Ce qui est sûr, c’est qu’il pourra toujours compter sur la complicité du Conseil Constitutionnel qui va brandir soit son incompétence habituelle ou confirmer la volonté du président. L’histoire récente du pays nous renseigne que la volonté du Président Abdoulaye Wade de faire un troisième mandat alors que lui-même avait déclaré « qu’il a verrouillé la constitution», à l’approche des élections de 2012, coup de théâtre il déclare sa candidature, là encore, le Conseil Constitutionnel n’avait pas d’autre choix que de suivre la volonté du président. Sous Macky, le Conseil Constitutionnel acquis à sa cause va plus loin, on lui demande un avis, il rend une décision. Rappelez-vous la réforme constitutionnelle notamment la réduction de la durée de son mandat en cours de 7 à 5 ans.

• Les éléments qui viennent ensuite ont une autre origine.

-- ==== Sys2Proof/Machine/XFunctions.lean ====
section
/-! DEFINITION. The FX rows: a word with the row's X function (41 R203 to R214). -/

namespace Sys2Proof.Machine

/-- FX.NOP: no X function; D is the external bus (41 R204). -/
def execFxNOP (o : Microword) (s : State) : Host.Outcome State Fault Refusal :=
  runWord (o.asFX .nop) s

/-- FX.BusU: D = U[uAddr] (41 R205). -/
def execFxBusU (o : Microword) (s : State) : Host.Outcome State Fault Refusal :=
  runWord (o.asFX .busU) s

/-- FX.BusRH: D = RH[rA] (41 R206). -/
def execFxBusRH (o : Microword) (s : State) : Host.Outcome State Fault Refusal :=
  runWord (o.asFX .busRH) s

/-- FX.BusIB: D is the front byte of the IB, which is consumed (41 R207). -/
def execFxBusIB (o : Microword) (s : State) : Host.Outcome State Fault Refusal :=
  runWord (o.asFX .busIB) s

/-- FX.BusIBNA: D is the front byte of the IB, which stays (41 R208). -/
def execFxBusIBNA (o : Microword) (s : State) : Host.Outcome State Fault Refusal :=
  runWord (o.asFX .busIBNA) s

/-- FX.BusIOP: D = iopToCp; iopReq is cleared (41 R209). -/
def execFxBusIOP (o : Microword) (s : State) : Host.Outcome State Fault Refusal :=
  runWord (o.asFX .busIOP) s

/-- FX.BusLink: D = Link[cur] (41 R210). -/
def execFxBusLink (o : Microword) (s : State) : Host.Outcome State Fault Refusal :=
  runWord (o.asFX .busLink) s

/-- FX.BusErr: D = errRead (41 R211). -/
def execFxBusErr (o : Microword) (s : State) : Host.Outcome State Fault Refusal :=
  runWord (o.asFX .busErr) s

/-- FX.RHWrite: RH[rB] gets Y[7:0] (41 R212). -/
def execFxRHWrite (o : Microword) (s : State) : Host.Outcome State Fault Refusal :=
  runWord (o.asFX .rhWrite) s

/-- FX.IBLoad: the IB gets Y[7:0] at its back (41 R213). -/
def execFxIBLoad (o : Microword) (s : State) : Host.Outcome State Fault Refusal :=
  runWord (o.asFX .ibLoad) s

/-- FX.ClrIntErr: the pending traps and intReq are cleared (41 R214). -/
def execFxClrIntErr (o : Microword) (s : State) : Host.Outcome State Fault Refusal :=
  runWord (o.asFX .clrIntErr) s

end Sys2Proof.Machine
end

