/-- 40 R159 to R175: each function's row completes with the function's result and the six flags, the chain of four
nibbles written out: the arithmetic table of R169, and for the logic functions the machine's LOGIC_CARRY, which at its
default is the bit equations of R170 to R174 (general knowledge in the spec, log 14). -/
def Obligations.FunctionRowsGiveTheirResultAndFlags : Prop :=
  ∀ (o : Microword) (t : Task) (s : State), s.cur = some t →
    let r := (operandPair o s (busD o t s)).1
    let v := (operandPair o s (busD o t s)).2
    let c : Word := if o.cin then 1 else 0
    let arith : NibbleTable := fun a b k =>
      let carry := decide (16 ≤ a.toNat + b.toNat + k.toNat)
      (carry, decide (8 ≤ a.toNat % 8 + b.toNat % 8 + k.toNat) ^^ carry)
    let orEq : NibbleTable := fun a b k =>
      let p (i : Nat) : Bool := a.getLsbD i || b.getLsbD i
      let carry := !(p 3 && p 2 && p 1 && p 0) || k
      (carry, carry)
    let andEq : NibbleTable := fun a b k =>
      let g (i : Nat) : Bool := a.getLsbD i && b.getLsbD i
      let carry := g 3 || g 2 || g 1 || g 0 || k
      (carry, carry)
    let exnorEq : NibbleTable := fun a b k =>
      let p (i : Nat) : Bool := a.getLsbD i || b.getLsbD i
      let g (i : Nat) : Bool := a.getLsbD i && b.getLsbD i
      let x2 := !p 2 || (!g 2 && !p 1) || (!g 2 && !g 1 && !p 0) || (!g 2 && !g 1 && !g 0 && k)
      let x3 := !p 3 || (!g 3 && !p 2) || (!g 3 && !g 2 && !p 1) || (!g 3 && !g 2 && !g 1 && !p 0) ||
        (!g 3 && !g 2 && !g 1 && !g 0 && k)
      (!(g 3 || (p 3 && g 2) || (p 3 && p 2 && g 1) || (p 3 && p 2 && p 1 && p 0 && (g 0 || !k))), x2 ^^ x3)
    let onNotR (tab : NibbleTable) : NibbleTable := fun a b k => tab (~~~a) b k
    let logic (eqs : NibbleTable) (rows : LogicRows → NibbleRows) : NibbleTable :=
      match s.params.logicCarry with
      | .am2901 => eqs
      | .tables x => rowsTable (rows x)
    let gave (tab : NibbleTable) (a b f : Word) (s' : State) : Prop :=
      let k1 := (tab (a.extractLsb' 0 4) (b.extractLsb' 0 4) o.cin).1
      let k2 := (tab (a.extractLsb' 4 4) (b.extractLsb' 4 4) k1).1
      let k3 := (tab (a.extractLsb' 8 4) (b.extractLsb' 8 4) k2).1
      let top := tab (a.extractLsb' 12 4) (b.extractLsb' 12 4) k3
      s'.flags = { z := decide (f = 0), n := f.getLsbD 15, nc := k1, pgc := k2, co := top.1, ovf := top.2 } ∧
        s'.ylatch = if o.dest = .rama then s.rf.read o.rA else f
    (completes (o.asAlu .add) t s = true → givesNext (.aluADD o) s (gave arith r v (r + v + c))) ∧
    (completes (o.asAlu .subr) t s = true → givesNext (.aluSUBR o) s (gave arith (~~~r) v (v + ~~~r + c))) ∧
    (completes (o.asAlu .subs) t s = true → givesNext (.aluSUBS o) s (gave arith r (~~~v) (r + ~~~v + c))) ∧
    (completes (o.asAlu .or) t s = true → givesNext (.aluOR o) s (gave (logic orEq (·.orT)) r v (r ||| v))) ∧
    (completes (o.asAlu .and) t s = true → givesNext (.aluAND o) s (gave (logic andEq (·.andT)) r v (r &&& v))) ∧
    (completes (o.asAlu .notrs) t s = true →
      givesNext (.aluNOTRS o) s (gave (logic (onNotR andEq) (·.notrsT)) r v (~~~r &&& v))) ∧
    (completes (o.asAlu .exor) t s = true →
      givesNext (.aluEXOR o) s (gave (logic (onNotR exnorEq) (·.exorT)) r v (r ^^^ v))) ∧
    (completes (o.asAlu .exnor) t s = true →
      givesNext (.aluEXNOR o) s (gave (logic exnorEq (·.exnorT)) r v (~~~(r ^^^ v))))
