/-- The numbers of the device tasks, and those of no task, name no stored flag (45 R362). -/
theorem storedWakeTask_eq_none {t : Nat} (h : (1 ≤ t ∧ t ≤ 4) ∨ 8 ≤ t) : storedWakeTask t = none := by
  unfold storedWakeTask
  split
  case h_5 => rfl
  all_goals omega

/-- Settles O51, number by number. -/
theorem setWakeSetsAStoredFlag : Obligations.SetWakeSetsAStoredFlag :=
  fun b s => ⟨rfl, rfl, rfl, rfl, fun _ h => setWake_of_noTask (storedWakeTask_eq_none h) b s⟩

/-! ### No refusal -/

theorem runWord_ne_refused (m : Microword) (s : State) (r : Refusal) : runWord m s ≠ .refused r := by
  cases hc : s.cur with
  | none =>
    rw [runWord_idle m hc]
    nofun
  | some t =>
    cases hd : m.doubleIBRead with
    | true =>
      rw [runWord_of_doubleIBRead hc hd]
      nofun
    | false =>
      cases hi : ibNext m t s with
      | none =>
        rw [runWord_of_noRoom hc hd hi]
        nofun
      | some ib =>
        rw [runWord_commit hc hd hi]
        nofun

/-- Every row runs its word or faults as an invalid word. -/
theorem exec_ne_refused (i : Instr) (s : State) (r : Refusal) : exec i s ≠ .refused r := by
  cases hb : i.body with
  | word m =>
    rw [exec_word hb]
    exact runWord_ne_refused m s r
  | invalid w =>
    rw [exec_invalid hb]
    nofun

theorem executeClick_ne_refused (inp : Inputs) (s : State) (r : Refusal) : executeClick inp s ≠ .refused r := by
  cases hc : (beginClick inp s).cur with
  | none =>
    rw [executeClick_idle hc]
    nofun
  | some t =>
    cases hw : fetchWord t (beginClick inp s) with
    | none =>
      rw [executeClick_unloaded hc hw]
      nofun
    | some w =>
      rw [executeClick_fetched hc hw]
      exact exec_ne_refused _ _ r

theorem readSlot_ne_refused (k : Fin 6) (s : State) (r : Refusal) : readSlot k s ≠ .refused r := by
  unfold readSlot
  split <;> nofun

theorem portRead_ne_refused (p : Byte) (s : State) (r : Refusal) : portRead p s ≠ .refused r := by
  unfold portRead
  split
  next k _ => exact readSlot_ne_refused k s r
  next => split <;> nofun

theorem portWrite_ne_refused (p v : Byte) (s : State) (r : Refusal) : portWrite p v s ≠ .refused r := by
  unfold portWrite
  split
  next => nofun
  next => split <;> nofun

theorem performHostOp_ne_refused (op : HostOp) (s : State) (r : Refusal) : performHostOp op s ≠ .refused r := by
  cases op with
  | executeClick inp => exact executeClick_ne_refused inp s r
  | writeCS a w =>
    rw [performHostOp, writeCS]
    split <;> nofun
  | setWake t b =>
    rw [performHostOp, setWake]
    split <;> nofun
  | portRead p => exact portRead_ne_refused p s r
  | portWrite p v => exact portWrite_ne_refused p v s r

/-- Settles O60: a step is a click or one host operation. -/
theorem noStepIsRefused : Obligations.NoStepIsRefused := by
  intro s r
  obtain ⟨-, he⟩ | ⟨op, rest, -, he⟩ := step_cases s
  · exact he ▸ executeClick_ne_refused _ s r
  · exact he ▸ performHostOp_ne_refused op _ r

end Sys2Proof.Machine
end

section
/-! The frame of a word: which function of it reaches each piece of the state, and that nothing else changes (O41). -/

namespace Sys2Proof.Machine

section
variable {m : Microword} {t : Task} {s : State}

/-! ### The registers -/

/-- The destinations NOP and QREG write no register of RF (40 R178, R179). -/
theorem rfNext_of_noRF (h : m.dest = .nop ∨ m.dest = .qreg) : rfNext m t s = s.rf := by
  rw [rfNext_eq]
  obtain hd | hd := h <;> rw [hd] <;> rfl

/-- Only QREG, RAMQD and RAMQU write Q (40 R178, R182, R184). -/
theorem qNext_of_noQ (hq : m.dest ≠ .qreg) (hdown : m.dest ≠ .ramqd) (hup : m.dest ≠ .ramqu) :
    qNext m t s = s.q := by
  rw [qNext_eq]
  cases hd : m.dest with
  | qreg | ramqd | ramqu => contradiction
  | _ => rfl

/-- RHWrite writes no register of RH but `rB` (41 R212). -/
theorem rhNext_other {j : BitVec 4} (hj : j ≠ m.rB) :
    (rhNext m t s).read j = s.rh.read j ∧ (rhNext m t s).peek j = s.rh.peek j := by
  unfold rhNext
  split
  next => exact ⟨read_write_other _ _ _ _ hj, peek_write_other _ _ _ _ hj⟩
  next => exact ⟨rfl, rfl⟩

theorem uNext_of_noEnSU (h : m.enSU = false) : uNext m t s = s.u := if_neg (ne_true_of_eq_false h)

/-- A step writes no register of U but the one at its U address (42 R251). -/
theorem uNext_other {a : BitVec 8} (ha : a ≠ uAddr m s) :
    (uNext m t s).read a = s.u.read a ∧ (uNext m t s).peek a = s.u.peek a := by
  cases he : m.enSU with
  | true =>
    rw [uNext_of_enSU t s he]
    exact ⟨read_write_other _ _ _ _ ha, peek_write_other _ _ _ _ ha⟩
  | false =>
    rw [uNext_of_noEnSU he]
    exact ⟨rfl, rfl⟩

/-! ### The tasks, the stack pointer and the IB -/

theorem wakeNext_of_noBlock (h : m.y ≠ .fy .block) : wakeNext m t s = s.wake := by
  unfold wakeNext
  split
  next hy => exact absurd hy h
  next => rfl
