-- ==== Sys2Proof/Syntax.lean ====
section
/-! DEFINITION. The commands of the SG6160: one constructor of Instr for each row of
spec/opcode_table.json, with the operands a sender gives it. A host opcode carries its request and
its payload bytes (R35). An event carries what comes from outside the device: the instant (device
time in ns), the frame, the samples. An SE instruction carries its fields (chapter 04). -/

namespace Sys2Proof

/-- An operand of a row that is a time-out or an engine's own turn, and the instant of the row: device time in ns. -/
structure Timed (α : Type) where
  val : α
  t   : Nat
  deriving DecidableEq, Repr

/-- Where a UDP datagram came from (R44). -/
structure UdpSource where
  eth  : Nat
  ip   : Word
  port : Nat
  vlan : Nat
  deriving DecidableEq, Repr

/-- The transport a packet arrives on and is answered through (R44, R69). -/
inductive Transport where
  | spi
  | udp (src : UdpSource)
  deriving DecidableEq, Repr

/-- The UDP checksum of a datagram as the receiver finds it (R69). -/
inductive UdpChecksum where
  | zero | good | bad
  deriving DecidableEq, Repr

/-- The header of an accepted command packet, as its opcode needs it (R35, R36, R50). -/
structure Req where
  via     : Transport
  session : BitVec 32
  tag     : BitVec 16
  noReply : Bool
  pcrc    : BitVec 32
  deriving DecidableEq, Repr

/-- A block with a COMMIT register (R72). -/
inductive Block where
  | pwr | se | ixe | fbp (n : Nat) | stn (n : Nat) | fio | twl | rsm | evr | rtc | que
  deriving DecidableEq, Repr

/-- What the field side shows at one output update tick (R336, R342, R345). -/
structure FioSample where
  /-- the die-link transfer of the output image passes its CRC-8 (R13) -/
  crcOk   : Bool
  /-- its repeat, which follows a transfer that fails, passes (R13) -/
  again   : Bool
  /-- comparator or readback level of each channel -/
  level   : BitVec 48
  /-- channel in current limit -/
  limit   : BitVec 48
  /-- off-state test voltage at or above 2.0 V (R344) -/
  testHi  : BitVec 48
  /-- current sense of each channel in mA -/
  current : Nats
  /-- both copies of the output-image word at this byte offset are flagged (R434) -/
  badWord : Option Nat
  deriving DecidableEq, Repr

/-- A hardware trigger: the source code, its selector and its COND bit of R101. -/
structure Trigger where
  src  : Nat
  sel  : Nat
  cond : Nat
  deriving DecidableEq, Repr

/-- A write source of the input image, in the order of R640. -/
inductive ImgSource where
  | stn (port : Nat) | fio | ixeRecord | ixeTimeout
  deriving DecidableEq, Repr

/-- The operand of a BIT instruction by its space SP (R139). -/
inductive BitOperand where
  | hot     (index : BitVec 13)
  | dmBased (rb : Reg) (bit : BitVec 3) (disp : BitVec 13)
  | reg     (rb : Reg) (bit : BitVec 5)
  | dmAbs   (bitaddr : BitVec 26)
  deriving DecidableEq, Repr

/-- The preset of a TIM instruction: Ga, or the extension word (R155). -/
inductive Preset where
  | reg (ra : Reg)
  | ext (v : Word)
  deriving DecidableEq, Repr

/-- The fields of a TIM instruction (R155). -/
structure TimOperand where
  unit  : BitVec 2
  pt    : Preset
  rd    : Reg
  timer : BitVec 13
  deriving DecidableEq, Repr

/-- A CAN frame at its end of frame (R269), with the start of frame for R316. -/
structure CanFrame where
  id   : Nat
  ide  : Bool
  fdf  : Bool
  brs  : Bool
  esi  : Bool
  rtr  : Bool
  /-- a recessive res bit after FDF (R248) -/
  resRecessive : Bool
  dlc  : Nat
  data : Bytes
  sof  : Nat
  deriving DecidableEq, Repr
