-- ==== Sys2Proof/Machine/RegMap.lean ====
section
/-! DEFINITION. The register map (R609 to R616 and the register table of each chapter): the address of
every register, its access type by bit masks (R6, R7), and its reset value. Registers of an array are
one row with up to two strides. -/

namespace Sys2Proof.Machine

/-- One row of the register map: the instances at `base + s1*i + s2*j` for `i < c1`, `j < c2`. A bit
of `rw`, `w1c`, `stg`, `wo` has that access type; any other bit is RO or reserved. `stop`: RW only in
STOP. `reset`: the value after reset (R613). -/
structure RegRow where
  name   : String
  base   : Nat
  s1     : Nat
  c1     : Nat
  s2     : Nat
  c2     : Nat
  rw     : Nat
  w1c    : Nat
  stg    : Nat
  wo     : Nat
  commit : Bool
  stop   : Bool
  reset  : Nat
  deriving DecidableEq, Repr
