/-- A scrub in progress (R437 to R440): the pages still to do, the passes made over the first of them,
the counts of the summary and the command. -/
structure Scrub where
  pages    : Nats
  pass     : Nat
  reinit   : Bool
  words    : Nat
  rebuilt  : Nat
  uncorr   : Nat
  first    : Nat
  syndskip : Nat
  done     : Nat
  abort    : Bool
  deriving DecidableEq, Repr

/-- Damage in the protected memories as deviations from a good page (R416, R418), keyed by internal
address of the word or of the page: stored check xor right check of data words and of the two page-check
words, and stored P and Q xor the sums over the stored data. Empty lists: every check is right. -/
structure Miu where
  chk    : Sparse (BitVec 8) := []
  pchk   : Sparse (BitVec 8) := []
  qchk   : Sparse (BitVec 8) := []
  pdev   : Sparse (BitVec 64) := []
  qdev   : Sparse (BitVec 64) := []
  /-- rebuild caches (R424), newest first -/
  cache  : List (Nat × BitVec 64) := []
  /-- splice buffers (R429), oldest first -/
  splice : List Splice := []
  scrub  : Option Scrub := none
  deriving DecidableEq, Repr

/-- The retained store: MRAM words whose check fails (window offsets, R445), the start of the retain copy
that runs (R461), the page of the next margin read in turn, the pages whose rewrite is deferred, and the pages to
be margin-read again out of turn (R466, R467). -/
structure Rsm where
  flagged  : Nats := []
  retain   : Option Nat := none
  margin   : Nat := 0
  again    : Nats := []
  reread   : Nats := []
  deriving DecidableEq, Repr

/-- LINK of TWL_STAT, in the order of its codes (R412). -/
inductive Link where
  | down | training | up | conflict
  deriving DecidableEq, Repr

/-- A frame on the towline (R377). -/
inductive TwlFrame where
  | tick (time : Nat)
  | ack (seq : Nat) (nak : Bool)
  | echo (w0 w1 : Word)
  | cap (ws : Words)
  | ctrl (op arg data : Nat)
  | mirBegin (ctx : Nat) (nextValid : Bool) (next : Nat)
  | mirData (blocks : Blocks)
  | mirTimer (recs : TimerRecs)
  | mirEnd (ctx blocks timers : Nat)
  /-- the part of the snapshot of a KIND, from the state at its sending (R402) -/
  | snap (kind : Nat)
  | snapEnd (time : Nat)
  | stnsync (port stn : Nat) (w5 w6 : Word)
  | req (port stn : Nat) (token : Byte) (seq : Nat) (data : Bytes)
  | shaft (sh : Nat) (count : Word) (stamp : Nat)
  deriving DecidableEq, Repr

/-- A mirror cycle that is received, complete, or announced (R393, R395). -/
structure MirCycle where
  ctx    : Nat
  next   : Option Nat
  blocks : Blocks
  timers : TimerRecs
  deriving DecidableEq, Repr

/-- A mirror cycle the PRIMARY has to send (R392): the dirty list, the end of the instance, and the grid tick of the
context's next release as of then (R393). -/
structure MirSend where
  ctx    : Nat
  next   : Option Nat
  blocks : Nats
  timers : Nats
  t      : Nat
  deriving DecidableEq, Repr

/-- The exchange of R206: ARG 0 a Lock Swap, 1 a switchover, its tick g_s, and: GO was sent or received. -/
structure Exch where
  arg : Nat
  gs  : Nat
  go  : Bool
  deriving DecidableEq, Repr

/-- A switchover that was requested: its request instant, and: the unit detaches after it (R413). -/
structure SwitchReq where
  t      : Nat
  detach : Bool
  deriving DecidableEq, Repr

/-- The towline and the twin. -/
structure Twl where
  link      : Link := .down
  pali      : Bool := false
  palo      : Bool := false
  paliFault : Bool := false
  /-- the twin's capability record, and the own one sent last (R381) -/
  peer      : Option Words := none
  capSent   : Option Words := none
  /-- the towline was lost in TRACKING with a swap armed: the twin may have swapped (R207) -/
  swapLoss  : Bool := false
  jphase    : Nat := 0
  /-- the pair claim, transmitted in PRIMARY and TRACKING (R368) -/
  pairClaim : Nat := 0
  /-- the next FSEQ, the replay buffer, and how often its first frame was repeated (R376, R378) -/
  fseq      : Nat := 0
  replay    : List (Nat × TwlFrame) := []
  repeats   : Nat := 0
  /-- the latest TICK, ACK or ECHO frame sent -/
  sent      : Option TwlFrame := none
  lastTick  : Nat := 0
  /-- failed training attempts in a row (R380) -/
  fails     : Nat := 0
  /-- end of the start-up wait, as an undisciplined tick (R372) -/
  wait      : Option Nat := none
  /-- PALIQ sent and not answered (R385) -/
  paliq     : Option Nat := none
  /-- a LEAVE was received: SOLO at the next grid tick (R407) -/
  left      : Bool := false
  /-- the loss of PALI that follows a LEAVE is expected (R407) -/
  calm      : Bool := false
  exch      : Option Exch := none
  switch    : Option SwitchReq := none
  /-- a state change of the pair and its grid tick (R386) -/
  pairReq   : Option (OpState × Nat) := none
  cyc       : Option MirCycle := none
  done      : List MirCycle := []
  /-- the latest MIR_BEGIN of each context: the tick it announces, plus 1 (R396) -/
  announced : Sparse Nat := []
  /-- cyclic releases that wait for their mirror cycle: context and due tick (R396) -/
  waitRel   : List (Nat × Nat) := []
  send      : List MirSend := []
  te        : Option Nat := none
  /-- instances released since SNAP_END, by context (R404) -/
  tracked   : Sparse Nat := []
  /-- frames received in order modulo 256, and the latest CREDIT of the twin (R378) -/
  rseq      : Nat := 0
  credit    : Nat := 0
  /-- the last epoch received from the twin (R370) -/
  peerEpoch : Option Nat := none
  /-- shafts that take the PRIMARY's COUNT at their next accepted pulse: COUNT and STAMP (R398) -/
  shSync    : Sparse (Nat × Nat) := []
  deriving DecidableEq, Repr

/-- A reduced record in the IXE input queue: its data field, its source, and the end of its frame. -/
structure IxeRec where
  data : Bytes
  port : Nat
  stn  : Nat
  t    : Nat
  deriving DecidableEq, Repr

/-- The indicator engine beside its registers and its state memory. -/
structure Ixe where
  inq      : List IxeRec := []
  /-- points that take any RSEQ in their next record (R217, R234); points that timed out (R228) -/
  anySeq   : Nats := []
  lapsed   : Nats := []
  /-- output in bit 0 and VALID in bit 1 of each vote group; groups held after an integrity error (R235) -/
  votes    : Sparse Nat := []
  voteHeld : Nats := []
  /-- the whole second of device time that is counted, and the records accepted in it (IXE_RATE) -/
  rateWin  : Nat := 0
  rateN    : Nat := 0
  deriving DecidableEq, Repr

/-- A frame a port has taken for transmission (R258, R260): STATE 1 PENDING or 2 ACTIVE, class M or the
window it belongs to as start and end in ns; `past`: that window has ended. -/
structure TxFrm where
  st    : Nat := 0
  m     : Bool := false
  id    : Nat := 0
  ide   : Bool := false
  fdf   : Bool := false
  brs   : Bool := false
  /-- ESI as sent: recessive in error passive (R240) -/
  esi   : Bool := false
  dlc   : Nat := 0
  data  : Bytes := []
  since : Nat := 0
  till  : Nat := 0
  past  : Bool := false
  deriving DecidableEq, Repr

/-- A shaft as the port took it at the load instant of the REFERENCE window (R27). -/
structure BeaconShaft where
  sh      : Nat
  run     : Bool
  stopped : Bool
  count   : Nat
  period  : Nat
  ppr     : Nat
  held    : Nat
  trk     : Shaft
  deriving DecidableEq, Repr

/-- A frame routed to STN (R268): its filter and its receive stamp. -/
structure StnRx where
  f      : CanFrame
  filter : Nat
  t      : Nat
  deriving DecidableEq, Repr

/-- A window of a station in CLAIM_SET (R311): START and LEN in µs, TYPE, and cycles c with c mod 2^PERX = FIRST. -/
structure ClaimWin where
  start : Nat
  len   : Nat
  ty    : Nat
  perx  : Nat
  first : Nat
  deriving DecidableEq, Repr

/-- The parameters of CLAIM_SET as a station-mode port keeps them (R311, R321). -/
structure ClaimSet where
  pointBase : Nat := 0
  kaper     : Nat := 0
  bclen     : Nat := 0
  ncyc      : Nat := 0
  wins      : List ClaimWin := []
  deriving DecidableEq, Repr

/-- A CAN FD port beside its registers. Buffers 0 to 63 are those of R256; 64 is the reference message, 65 a
class 6 response and 66 a keepalive of a station-mode port, 128 + s the management request to station s. -/
structure Fbp where
  tx       : Sparse TxFrm := []
  /-- the load register (R260) -/
  load     : Sparse TxFrm := []
  beacon   : List BeaconShaft := []
  /-- buffers whose cancel came too late (R264) -/
  late     : Nats := []
  active   : Option Nat := none
  /-- the undisciplined tick at which the last frame on the bus ended (R72) -/
  quiet    : Nat := 0
  /-- suspend transmission (R274); the wait of R246 for 11 recessive bits -/
  susp     : Bool := false
  wait11   : Bool := false
  /-- number and start instant of the current basic cycle -/
  cyc      : Option (Nat × Nat) := none
  /-- the first instant at which a changed timetable runs (R295) -/
  ttFrom   : Nat := 0
  /-- the window that runs: descriptor and effective type -/
  win      : Option (Nat × Nat) := none
  /-- calibration steps made of the full calibration, and full calibrations applied (R255) -/
  calN     : Nat := 0
  calDone  : Nat := 0
  /-- a burst runs in the present window; the start of the measurement (R282, R283) -/
  burst    : Bool := false
  tdr      : Option Nat := none
  rx       : List StnRx := []
  /-- stations with an expected frame in this basic cycle (R316) -/
  got      : Nats := []
  /-- station mode: ACTIVE rather than LEARNING, the highest claim, streams by class with h and seen, the cached
  response, and counts of rejected claims and duplicates (R321 to R324) -/
  smActive : Bool := false
  /-- the parameters of the accepted CLAIM_SET (R311) -/
  claimSet : ClaimSet := {}
  claim    : Option Nat := none
  streams  : List (Nat × Nat × Nat) := []
  cached   : Option (Nat × Bytes) := none
  claimRej : Nat := 0
  dup      : Nat := 0
  eseq     : Nat := 0
  /-- undisciplined tick of the last accepted output frame (R281) -/
  lastOut  : Nat := 0
  deriving DecidableEq, Repr

/-- A management exchange (R312); `host`: it belongs to STN_MGMT. -/
structure Mgmt where
  op     : Nat
  tok    : Nat
  params : Bytes
  tries  : Nat
  t      : Nat
  host   : Bool
  deriving DecidableEq, Repr

/-- A station beside its entry: the next TOKEN, the exchange that runs, the instant its next poll is due, a
HELLO, segment 0 of its capability record, its LOST bit, a frame in the keepalive period, and the instant WAITFIRST
was entered (R311 to R317). Instants are undisciplined ticks. -/
structure Stn where
  tok   : Nat := 0
  first : Nat := 0
  x     : Option Mgmt := none
  due   : Nat := 0
  hello : Bool := false
  cap0  : Bytes := []
  lost  : Bool := false
  heard : Bool := false
  deriving DecidableEq, Repr

/-- A field channel beside its registers: the filter of R339 with the last filtered value, VALUE as the last
sample word carried it, the end of the blanking period (R343), the raised diagnostics with the contrary samples
in a row (R344; 5 stands for a held-high channel, codes 5 and 6), SHORT reported and held off (R347), OVERTEMP
(R348), the turn-on instant and the first readback 1 of the present off period (R349), and VFLD at the turn-on
(R353). -/
structure FioCh where
  cand  : Bool := false
  cnt   : Nat := 0
  filt  : Bool := false
  sent  : Bool := false
  blank : Nat := 0
  conds : Sparse (Bool × Nat) := []
  short : Bool := false
  held  : Bool := false
  offAt : Nat := 0
  hot   : Bool := false
  onAt  : Nat := 0
  rb1   : Option Nat := none
  vfld  : Nat := 0
  deriving DecidableEq, Repr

Je me demande comment croire celui qui a crié sur tous les toits qu’il allait réduire son mandat en cours de 7 à 5 ans, pourquoi ne l’a-t-il pas respecté ?
Si le peuple sénégalais ne prend pas garde, parce Macky Sall n’a pas conscience de la brutalité des actes qu’il commet, il risque de faire plonger le pays dans le chaos. Je ne crois pouvoir affirmer que cet homme n’est pas républicain.
C’est pourquoi il n’est pas trop de proclamer le principe qu’en plus d’hommes vertueux, il faut des règles efficaces pour une bonne gouvernance. Faisons en sorte que la future alternance ne soit pas qu’un simple changement d’équipe.
L’alternance sans alternatif peut être aussi dangereuse que ce que nous vivons sous le régime de Macky.
La cuisine de la République sous Macky manque de raffinement et de finesse. Elle est incolore, inodore et sans saveur.